Andrew Mountbatten-Windsor foi informado de que Epstein pediu para tratar o apartamento do segundo andar como “seu” – e a maioria de suas viagens ocorreu depois que o agressor sexual foi condenado por abusar de mulheres jovens em 2008.
Epstein comprou o imóvel na Avenida Foch, 22, em 2001, antes de comprar outros apartamentos dentro do prédio onde a foto foi tirada.
Ao longo dos anos, Epstein chegou esporadicamente à sua casa na capital francesa para dar festas em seu apartamento no segundo andar.
Quem passava algum tempo na casa, incluindo mordomo e decorador, já havia falado da quantidade de fotos de mulheres jovens ‘gostando de fotos de família’ enfeitando as paredes da casa.
Uma funcionária disse anteriormente que ficou “chocada ao ver inúmeras fotos de meninas no apartamento”.
Numa entrevista à Rádio França, acrescentou: “Estavam dispostas em molduras, um pouco como fotos de família.
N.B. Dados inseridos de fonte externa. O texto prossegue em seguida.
-- ==== Sys2Proof/Laws/PerInstr.lean ====
section
/-! SUPPORT. One lemma per instruction: the word the encoder makes is one that the opcode table's own masks and values
accept. -/

namespace Sys2Proof.Laws.Encoded

/-- The instruction's word matches a row of the opcode table. -/
def Statement (i : Instr) : Prop := wordWellFormed (encode i) = true

/-- A word that a listed row matches is well-formed. -/
theorem wellFormed_of_row {op : Word} (row : OpcodeRow) (h : row ∈ opcodeRows) (hm : op &&& row.mask = row.value) :
    wordWellFormed op = true :=
  List.any_eq_true.mpr ⟨row, h, by simpa [rowMatches] using hm⟩

theorem cls : Statement .cls := by unfold Statement; decide

theorem ret : Statement .ret := by unfold Statement; decide

theorem jp (nnn : Addr) : Statement (.jp nnn) :=
  wellFormed_of_row ⟨0xF000, 0x1000⟩ (by decide) (by rw [and_F000]; simp [encode]; decide)

theorem call (nnn : Addr) : Statement (.call nnn) :=
  wellFormed_of_row ⟨0xF000, 0x2000⟩ (by decide) (by rw [and_F000]; simp [encode]; decide)

theorem seImm (x : Reg) (nn : Byte) : Statement (.seImm x nn) :=
  wellFormed_of_row ⟨0xF000, 0x3000⟩ (by decide) (by rw [and_F000]; simp [encode]; decide)

theorem sneImm (x : Reg) (nn : Byte) : Statement (.sneImm x nn) :=
  wellFormed_of_row ⟨0xF000, 0x4000⟩ (by decide) (by rw [and_F000]; simp [encode]; decide)

theorem seReg (x y : Reg) : Statement (.seReg x y) :=
  wellFormed_of_row ⟨0xF00F, 0x5000⟩ (by decide) (by rw [and_F00F]; simp [encode]; decide)

theorem ldImm (x : Reg) (nn : Byte) : Statement (.ldImm x nn) :=
  wellFormed_of_row ⟨0xF000, 0x6000⟩ (by decide) (by rw [and_F000]; simp [encode]; decide)

theorem addImm (x : Reg) (nn : Byte) : Statement (.addImm x nn) :=
  wellFormed_of_row ⟨0xF000, 0x7000⟩ (by decide) (by rw [and_F000]; simp [encode]; decide)

theorem ldReg (x y : Reg) : Statement (.ldReg x y) :=
  wellFormed_of_row ⟨0xF00F, 0x8000⟩ (by decide) (by rw [and_F00F]; simp [encode]; decide)

theorem orReg (x y : Reg) : Statement (.orReg x y) :=
  wellFormed_of_row ⟨0xF00F, 0x8001⟩ (by decide) (by rw [and_F00F]; simp [encode]; decide)

theorem andReg (x y : Reg) : Statement (.andReg x y) :=
  wellFormed_of_row ⟨0xF00F, 0x8002⟩ (by decide) (by rw [and_F00F]; simp [encode]; decide)

theorem xorReg (x y : Reg) : Statement (.xorReg x y) :=
  wellFormed_of_row ⟨0xF00F, 0x8003⟩ (by decide) (by rw [and_F00F]; simp [encode]; decide)

theorem addReg (x y : Reg) : Statement (.addReg x y) :=
  wellFormed_of_row ⟨0xF00F, 0x8004⟩ (by decide) (by rw [and_F00F]; simp [encode]; decide)

theorem subReg (x y : Reg) : Statement (.subReg x y) :=
  wellFormed_of_row ⟨0xF00F, 0x8005⟩ (by decide) (by rw [and_F00F]; simp [encode]; decide)

theorem shrReg (x y : Reg) : Statement (.shrReg x y) :=
  wellFormed_of_row ⟨0xF00F, 0x8006⟩ (by decide) (by rw [and_F00F]; simp [encode]; decide)

theorem subnReg (x y : Reg) : Statement (.subnReg x y) :=
  wellFormed_of_row ⟨0xF00F, 0x8007⟩ (by decide) (by rw [and_F00F]; simp [encode]; decide)

theorem shlReg (x y : Reg) : Statement (.shlReg x y) :=
  wellFormed_of_row ⟨0xF00F, 0x800E⟩ (by decide) (by rw [and_F00F]; simp [encode]; decide)

theorem sneReg (x y : Reg) : Statement (.sneReg x y) :=
  wellFormed_of_row ⟨0xF00F, 0x9000⟩ (by decide) (by rw [and_F00F]; simp [encode]; decide)

theorem ldI (nnn : Addr) : Statement (.ldI nnn) :=
  wellFormed_of_row ⟨0xF000, 0xA000⟩ (by decide) (by rw [and_F000]; simp [encode]; decide)

theorem jpV0 (nnn : Addr) : Statement (.jpV0 nnn) :=
  wellFormed_of_row ⟨0xF000, 0xB000⟩ (by decide) (by rw [and_F000]; simp [encode]; decide)

theorem rnd (x : Reg) (nn : Byte) : Statement (.rnd x nn) :=
  wellFormed_of_row ⟨0xF000, 0xC000⟩ (by decide) (by rw [and_F000]; simp [encode]; decide)

theorem drw (x y : Reg) (n : Nibble) : Statement (.drw x y n) :=
  wellFormed_of_row ⟨0xF000, 0xD000⟩ (by decide) (by rw [and_F000]; simp [encode]; decide)

theorem skp (x : Reg) : Statement (.skp x) :=
  wellFormed_of_row ⟨0xF0FF, 0xE09E⟩ (by decide) (by rw [and_F0FF]; simp [encode]; decide)

theorem sknp (x : Reg) : Statement (.sknp x) :=
  wellFormed_of_row ⟨0xF0FF, 0xE0A1⟩ (by decide) (by rw [and_F0FF]; simp [encode]; decide)

theorem ldVxDt (x : Reg) : Statement (.ldVxDt x) :=
  wellFormed_of_row ⟨0xF0FF, 0xF007⟩ (by decide) (by rw [and_F0FF]; simp [encode]; decide)

theorem ldVxK (x : Reg) : Statement (.ldVxK x) :=
  wellFormed_of_row ⟨0xF0FF, 0xF00A⟩ (by decide) (by rw [and_F0FF]; simp [encode]; decide)

theorem ldDtVx (x : Reg) : Statement (.ldDtVx x) :=
  wellFormed_of_row ⟨0xF0FF, 0xF015⟩ (by decide) (by rw [and_F0FF]; simp [encode]; decide)

theorem ldStVx (x : Reg) : Statement (.ldStVx x) :=
  wellFormed_of_row ⟨0xF0FF, 0xF018⟩ (by decide) (by rw [and_F0FF]; simp [encode]; decide)

theorem addI (x : Reg) : Statement (.addI x) :=
  wellFormed_of_row ⟨0xF0FF, 0xF01E⟩ (by decide) (by rw [and_F0FF]; simp [encode]; decide)

theorem ldF (x : Reg) : Statement (.ldF x) :=
  wellFormed_of_row ⟨0xF0FF, 0xF029⟩ (by decide) (by rw [and_F0FF]; simp [encode]; decide)

theorem ldB (x : Reg) : Statement (.ldB x) :=
  wellFormed_of_row ⟨0xF0FF, 0xF033⟩ (by decide) (by rw [and_F0FF]; simp [encode]; decide)

theorem storeRegs (x : Reg) : Statement (.storeRegs x) :=
  wellFormed_of_row ⟨0xF0FF, 0xF055⟩ (by decide) (by rw [and_F0FF]; simp [encode]; decide)

theorem loadRegs (x : Reg) : Statement (.loadRegs x) :=
  wellFormed_of_row ⟨0xF0FF, 0xF065⟩ (by decide) (by rw [and_F0FF]; simp [encode]; decide)

end Sys2Proof.Laws.Encoded
end

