/-! ### Keys, timers and the host (K1 to K18, I2, I3, I5) -/

theorem test_skp_K1_K2 : (after (withInput (setRegs (at200 0xE49E) [(4, 7)]) (keyInput 7))).pc = 0x204 ∧
    (after (withInput (setRegs (at200 0xE49E) [(4, 7)]) Input.idle)).pc = 0x202 := by decide

theorem test_skp_K5_K7 :
    let s := withInput (setRegs (at200 0xE49E) [(4, 0x13)]) (keyInput 3)
    (after s).pc = 0x204 ∧
    (after { s with config := { s.config with keyIndexMode := .invalidNotPressed } }).pc = 0x202 := by decide

theorem test_sknp_K3_K4 : (after (withInput (setRegs (at200 0xE4A1) [(4, 7)]) Input.idle)).pc = 0x204 ∧
    (after (withInput (setRegs (at200 0xE4A1) [(4, 7)]) (keyInput 7))).pc = 0x202 := by decide

theorem test_ldVxDt_K10 : (after ((at200 0xF307).setDt 0x3C)).readReg 3 = 0x3C := by decide

theorem test_ldVxK_K11 : (run 0xF30A []).wait = some 3 ∧ (run 0xF30A []).pc = 0x202 := by decide

theorem test_wait_K12 : after (State.reset.setWait (some 3)) = State.reset.setWait (some 3) := by decide

theorem test_resume_K13 :
    let t := after ((State.reset.setWait (some 3)).setPending [.resumeWithKey 0xB])
    t.readReg 3 = 0x0B ∧ t.wait = none ∧ t.pc = 0x200 := by decide

theorem test_ldDtVx_K14 : (run 0xF215 [(2, 0x3C)]).dt = 0x3C := by decide

theorem test_ldStVx_K15 : (run 0xF218 [(2, 8)]).st = 8 := by decide

theorem test_tick_K17_K18 :
    (after ((State.reset.setDt 2).setPending [.tickTimers])).dt = 1 ∧
    (after ((State.reset.setSt 1).setPending [.tickTimers])).st = 0 ∧
    (after (State.reset.setPending [.tickTimers])).dt = 0 := by decide

theorem test_load_I4_I5 : programFits [] 0x1000 = true ∧ programFits [0] 0xFFFF = false := by decide

/-! ### Every statement's hypotheses are met -/

theorem witness_EncodeDecodeRoundTrip : decode 0x8F15 = .ok (.subReg 15 1) := by decide

theorem witness_OpcodeRowsDisjoint :
    opcodeRows[33]? = some ⟨0xF0FF, 0xF065⟩ ∧ rowMatches ⟨0xF0FF, 0xF065⟩ 0xFF65 = true := by decide

theorem witness_FetchIsBigEndian : (State.reset.setPc 0x1FFF).pc.toNat % 4096 = 0xFFF := by decide

theorem witness_StepRunsDecodedInstruction :
    (at200 0x6005).wait = none ∧ decode (at200 0x6005).fetch = .ok (.ldImm 0 5) ∧ (at200 0x6005).pending = [] ∧
    (withInput (at200 0x6005) Input.idle).wait = none ∧
    decode (withInput (at200 0x6005) Input.idle).fetch = .ok (.ldImm 0 5) ∧
    (withInput (at200 0x6005) Input.idle).pending = .step Input.idle :: [] := by decide

theorem witness_UnknownWordIsReported :
    State.reset.wait = none ∧ decode State.reset.fetch = .error .group0 ∧ State.reset.pending = [] ∧
    (withInput State.reset Input.idle).wait = none ∧
    decode (withInput State.reset Input.idle).fetch = .error .group0 ∧
    (withInput State.reset Input.idle).pending = .step Input.idle :: [] := by decide

theorem witness_WaitingStepDoesNothing :
    (State.reset.setWait (some 15)).wait = some 15 ∧ (State.reset.setWait (some 15)).pending = [] ∧
    (withInput (State.reset.setWait (some 0)) Input.idle).wait = some 0 ∧
    (withInput (State.reset.setWait (some 0)) Input.idle).pending = .step Input.idle :: [] := by decide

theorem witness_RetReturnsOrReports :
    ({ State.reset with sp := 1 } : State).sp.val = 0 + 1 ∧ ({ State.reset with sp := 16 } : State).sp.val = 15 + 1 ∧
    State.reset.sp.val = 0 := by decide

theorem witness_CallPushesOrReports :
    State.reset.sp.val < 16 ∧ ({ State.reset with sp := 15 } : State).sp.val < 16 ∧
    ({ State.reset with sp := 16 } : State).sp.val = 16 := by decide

theorem witness_CallThenReturnResumes :
    ∃ t, exec (.call 0x300) State.reset = .next t ∧ (t.setPc 0x400).sp = t.sp ∧
      (t.setPc 0x400).stack[State.reset.sp.val] = t.stack[State.reset.sp.val] := ⟨_, rfl, rfl, rfl⟩

/-- The groups and subcodes the encoding clauses of groups 1 to D name. -/
theorem witness_encoding_groups :
    fieldGroup 0x1234 = 0x1 ∧ fieldGroup 0x2300 = 0x2 ∧ fieldGroup 0x3100 = 0x3 ∧ fieldGroup 0x4207 = 0x4 ∧
    (fieldGroup 0x5340 = 0x5 ∧ fieldN 0x5340 = 0) ∧ (fieldGroup 0x5341 = 0x5 ∧ fieldN 0x5341 ≠ 0) ∧
    fieldGroup 0x6005 = 0x6 ∧ fieldGroup 0x71FF = 0x7 ∧ (fieldGroup 0x9340 = 0x9 ∧ fieldN 0x9340 = 0) ∧
    (fieldGroup 0x934F = 0x9 ∧ fieldN 0x934F ≠ 0) ∧ fieldGroup 0xA400 = 0xA ∧ fieldGroup 0xB208 = 0xB ∧
    fieldGroup 0xC30F = 0xC ∧ fieldGroup 0xD121 = 0xD := by decide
“As meninas pareciam muito pequenas. menor? É difícil dizer. Em nenhum caso maiores de 18 anos… Olhando as fotos, não pensamos em pedofilia, mas era limítrofe, perto disso.’
O apartamento ‘House of Sin’ de Jeffrey Epstein em Paris – que hospedou o príncipe Andrew – foi vendido por apenas £ 8 milhões em 2024 após profundo corte de preços
O impressionante apartamento francês tem as mesmas grades das fotos de Mandelson, disse Sky
O que é irritante, tal como as outras casas de Epstein, o seu pied-à-terre parisiense incluía uma casa de massagens que ele visitava, segundo o seu mordomo, “três ou quatro vezes por dia”.
“Você pode chamar isso de relacionamento pago”, diz ele, acrescentando: “Nem todas as mensagens envolvem sexo”.
A esposa de Butler, que insiste que as fotos eram apenas “fotos artísticas”, acrescentou que havia uma “linda mulher nua arqueada na sala de massagem” do apartamento.
Após a morte de Epstein em 2019, a polícia francesa lançou uma investigação sobre alegações de abuso sexual e tráfico que teriam ocorrido na casa de Paris, onde Andrew Mountbatten-Windsor teria vivido regularmente.
Mountbatten-Windsor sempre negou qualquer irregularidade.
Anteriormente, a vítima de Epstein, Virginia Giuffre, que morreu por suicídio no ano passado, afirmou que meninas gêmeas de 12 anos foram recrutadas para fazer sexo com o pedófilo quando ela era adolescente enquanto morava na propriedade parisiense.
Mandelson não fez mais comentários hoje sobre as últimas revelações nos arquivos de Epstein.
Ontem à noite, porém, na sua carta ao secretário-geral do Partido Trabalhista, ele voltou a pedir desculpas às vítimas de Epstein.
Ele escreveu: “Fiquei mais envolvido neste fim de semana com a indignação compreensível em torno de Jeffrey Epstein e sinto remorso e tristeza por isso.
‘Alegações que acredito serem falsas de que ele me pagou uma quantia em dinheiro há 20 anos e das quais não tenho registro ou lembrança, precisam ser investigadas por mim.
‘Ao fazer isso, não desejo envergonhar ainda mais o Partido Trabalhista e, por isso, estou deixando o cargo de membro do partido.
‘Gostaria de aproveitar esta oportunidade para reiterar as minhas desculpas às mulheres e meninas cujas vozes deveriam ter sido ouvidas há muito tempo.
‘Dediquei a minha vida aos valores e ao sucesso do Partido Trabalhista e ao tomar as minhas decisões acredito que estou a agir no seu melhor interesse.’